CA maximises the correspondence between species scores and sample scores by preserving \(\chi^2\) distances between sites in a species-by-site matrix instead of Euclidean distances. The \(\chi^2\) distance metric is not influenced by double zeros, making it suitable for situation when many species might be absent from several sites. The process involves performing a Singular Value Decomposition (SVD) or eigenvalue decomposition (two different approaches in linear algebra applied to the analysis of matrices) on the standardised data matrix and reporting the eigenvalues and eigenvectors.

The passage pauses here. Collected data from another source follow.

-- ==== Sys2Proof/Safety.lean ====
section
/-!
DEFINITION. The terms in which statements speak of the machine: the invariant of reachable states (10_state.md R53, with
what it takes to be kept by every step), the output law's vocabulary (41_stream_transform.md R171), and what the host can
see (20_memory.md R91, 60_exceptions.md R241).
-/

namespace Sys2Proof.Machine

/-! ### Runs and outcomes -/

/-- `k` steps, stopping at the first that is not a next state. -/
def run : Nat → State → Host.Outcome State Fault Refusal
  | 0, s => .next s
  | k + 1, s =>
    match step s with
    | .next t => run k t
    | .fault f => .fault f
    | .refused r => .refused r

/-- An outcome with a change made to its next state. -/
def mapNext (f : State → State) : Host.Outcome State Fault Refusal → Host.Outcome State Fault Refusal
  | .next t => .next (f t)
  | .fault e => .fault e
  | .refused r => .refused r

/-! ### The error matrix -/

/-- The codes a command can end with, by the phase at its start (R232). -/
def allowedCodes : Pending → Phase → List ErrCode
  | .nop, _ => [.ok]
  | .derive _ _, _ => [.ok]
  | .illegal, _ => [.illegalCommand]
  | .init .., .opened => [.illegalState]
  | .init .., _ => [.invalidKeyMaterial, .invalidBufferSize, .ok]
  | .write .., .uninit => [.notOpen]
  | .write .., .opened => [.offsetLimit, .primitiveFailure, .ok]
  | .write .., .closed => [.streamClosed]
  | .write .., .fault => [.instanceFaulted]
  | .flush _, .uninit => [.notOpen]
  | .flush _, .opened => [.primitiveFailure, .ok]
  | .flush _, .closed => [.streamClosed]
  | .flush _, .fault => [.instanceFaulted]
  | .close _, .uninit => [.notOpen]
  | .close _, .opened => [.primitiveFailure, .ok]
  | .close _, .closed => [.streamClosed]
  | .close _, .fault => [.ok]

/-! ### The invariant -/

/-- What a pending record satisfies: the sampled operands have their widths, and a record past its START stage belongs to
an open instance whose checks passed (R52, R163, R167, R209). -/
def State.pendingOk (s : State) : Prop :=
  match s.cur with
  | some (.init _ _ key32 _ _ _) => key32.length = 32
  | some (.write _ rem .start) => rem.length ≤ 4
  | some (.write _ rem .run) =>
    s.phase = .opened ∧ rem.length ≤ 4 ∧ s.fill = s.cap ∧
      s.off.toNat + s.stagedCount + rem.length ≤ Config.offLimit
  | some (.flush .proc) => s.phase = .opened
  | some (.flush .drain) => s.phase = .opened ∧ s.fill = s.pad
  | some (.close .proc) => s.phase = .opened
  | some (.close .drain) => s.phase = .opened ∧ s.fill = s.pad
  | _ => True

/-- A WRITE is past its START stage. -/
def State.writeRunning (s : State) : Prop :=
  match s.cur with
  | some (.write _ _ .run) => True
  | _ => False

/-- The invariant: R53 with the ranges of R45 and what R210 and R235 clear. -/
structure State.Inv (s : State) : Prop where
  /-- R48. -/
  capRange : s.phase ≠ .uninit → 16 ≤ s.cap ∧ s.cap ≤ Config.bufMax ∧ s.cap % 16 = 0
  /-- R53, first line. -/
  fillRange : s.phase ≠ .uninit → s.pad ≤ s.fill ∧ s.fill ≤ s.cap
  /-- R55: before the first INIT. -/
  uninitZero : s.phase = .uninit → s.cap = 0 ∧ s.fill = 0 ∧ s.off = 0
  /-- R53, second line; a WRITE in its RUN stage may have filled the buffer (R164). -/
  roomLeft : s.phase = .opened → ¬ s.writeRunning → s.fill < s.cap
  /-- R53, third line. -/
  outBound : s.outQ.length ≤ s.cap
  /-- R53, fourth line. -/
  outEmpty : s.phase ≠ .opened → s.outQ = []
  /-- R53, fifth line. -/
  keyOpen : s.phase = .opened → s.key.length = 16 ∨ s.key.length = 24 ∨ s.key.length = 32
  /-- R53, fifth line; R210, R235. -/
  secretsCleared : s.phase ≠ .opened → s.key = [] ∧ s.biv = 0 ∧ s.bufIn = []
  /-- R53, sixth line. -/
  offsetBound : s.off.toNat + s.stagedCount ≤ Config.offLimit
  /-- The storage of `buf_in` is in canonical form. -/
  bufferWf : s.bufIn.wf = true
  /-- The pending record. -/
  pendingWf : s.pendingOk

/-! ### Invocations of the primitive -/

/-- None of the `n` invocations numbered from `start` on returns `FAIL` (R158). -/
def callsSucceed (P : Primitive) : Nat → Nat → Bool
  | _, 0 => true
  | start, n + 1 => !P.fails start && callsSucceed P (start + 1) n

/-- How many of the `n` invocations numbered from `start` on are made: up to the first that returns `FAIL`, that one
included (R159). -/
def callsMade (P : Primitive) : Nat → Nat → Nat
  | _, 0 => 0
  | start, n + 1 => if P.fails start then 1 else callsMade P (start + 1) n + 1

/-! ### The output law -/

/-- The staged data bytes `buf_in[PAD .. st.fill)`, in stream order (R50). -/
def State.staged (s : State) : List Byte := s.bufIn.readFrom s.pad s.stagedCount

/-- The keystream byte of stream position `pos`: `E(K, deriveIV(V, pos div 16))[pos mod 16]` (R171). -/
def keystreamByte (P : Primitive) (key : List Byte) (biv : Block) (pos : Nat) : Byte :=
  blockByte (P.E key (counterBlock biv (pos / 16))) (pos % 16)

/-- The transform of the data bytes that stand at the stream positions from `pos` on (R171). -/
def streamXor (P : Primitive) (key : List Byte) (biv : Block) : Nat → List Byte → List Byte
  | _, [] => []
  | pos, d :: data => (d ^^^ keystreamByte P key biv pos) :: streamXor P key biv (pos + 1) data

/-- The bytes of the pending WRITE that are still to be appended: none for a WRITE that its START stage will refuse
(R163). -/
def State.unappended (s : State) : List Byte :=
  match s.cur with
  | some (.write _ rem .start) => if s.pastOffsetLimit rem.length then [] else rem
  | some (.write _ rem .run) => rem
  | _ => []

/-- The data bytes the block has taken and not yet transformed, in stream order. -/
def State.waiting (s : State) : List Byte := s.staged ++ s.unappended

/-- What the sink will have received once everything taken so far is transformed and delivered: the bytes it has, those in
`out_q`, and the transform of the waiting bytes. -/
def State.eventual (P : Primitive) (s : State) : List Byte :=
  s.sinkLog ++ s.outQ ++ streamXor P s.key s.biv s.off.toNat s.waiting

/-- The data bytes that the next step takes in: those of a WRITE that is accepted and that the offset limit allows. -/
def State.acceptedNow (s : State) : List Byte :=
  match s.nextAgent, s.nextHostOp with
  | .host, .access (.write offset bits v) =>
    if isTransaction offset bits ∧ offset = Reg.cmd.offset ∧ s.busy = false then
      match decode v with
      | .ok (.write n) => if s.pastOffsetLimit (s.dinBytes n).length then [] else s.dinBytes n
      | _ => []
    else []
  | _, _ => []

/-- The data bytes taken in during the next `k` steps, in acceptance order. -/
def acceptedData : Nat → State → List Byte
  | 0, _ => []
  | k + 1, s =>
    s.acceptedNow ++
      match step s with
      | .next t => acceptedData k t
      | _ => []

/-- Each of the next `k` steps starts with the instance open and is no reset. -/
def openRun : Nat → State → Bool
  | 0, _ => true
  | k + 1, s =>
    decide (s.phase = .opened) && decide (s.nextAgent ≠ .reset) &&
      match step s with
      | .next t => openRun k t
      | _ => false

/-! ### What the host can see -/

/-- Two pending records agree in all but key bytes, base IV and data bytes. -/
def Pending.sameView : Pending → Pending → Prop
  | .init k v _ _ o b, .init k' v' _ _ o' b' => k = k' ∧ v = v' ∧ o = o' ∧ b = b'
  | .write n r st, .write n' r' st' => n = n' ∧ r.length = r'.length ∧ st = st'
  | p, q => p = q

/-- Two states agree in all but the secrets and the contents of the buffers (R91, R241): the staged and latched key and
base IV, the bytes in `buf_in`, in `out_q`, in the sink's log and in the record of invocations; their counts agree. -/
structure State.sameView (s t : State) : Prop where
  phase : s.phase = t.phase
  err : s.err = t.err
  cur : match s.cur, t.cur with
    | none, none => True
    | some p, some q => p.sameView q
    | _, _ => False
  cap : s.cap = t.cap
  off : s.off = t.off
  fill : s.fill = t.fill
  outCount : s.outQ.length = t.outQ.length
  div : s.div = t.div
  din : s.din = t.din
  ioffLo : s.ioffLo = t.ioffLo
  ioffHi : s.ioffHi = t.ioffHi
  bufreq : s.bufreq = t.bufreq
  tiv : s.tiv = t.tiv
  tcntLo : s.tcntLo = t.tcntLo
  tcntHi : s.tcntHi = t.tcntHi
  primCount : s.primLog.length = t.primLog.length
  rdata : s.rdata = t.rdata
  hostQ : s.hostQ = t.hostQ
  hostSeq : s.hostSeq = t.hostSeq
  sched : s.sched = t.sched
  tick : s.tick = t.tick

end Sys2Proof.Machine
end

In CA ordination diagrams, species and sites are represented by points, with their relative positions indicating the strength of their correspondence. The distances between points in the ordination space reflect the \(\chi^2\) distances between the rows or columns of the original data matrix. CA answers questions such as “Which sites do my species prefer?” or “Which sites correspond to which species?”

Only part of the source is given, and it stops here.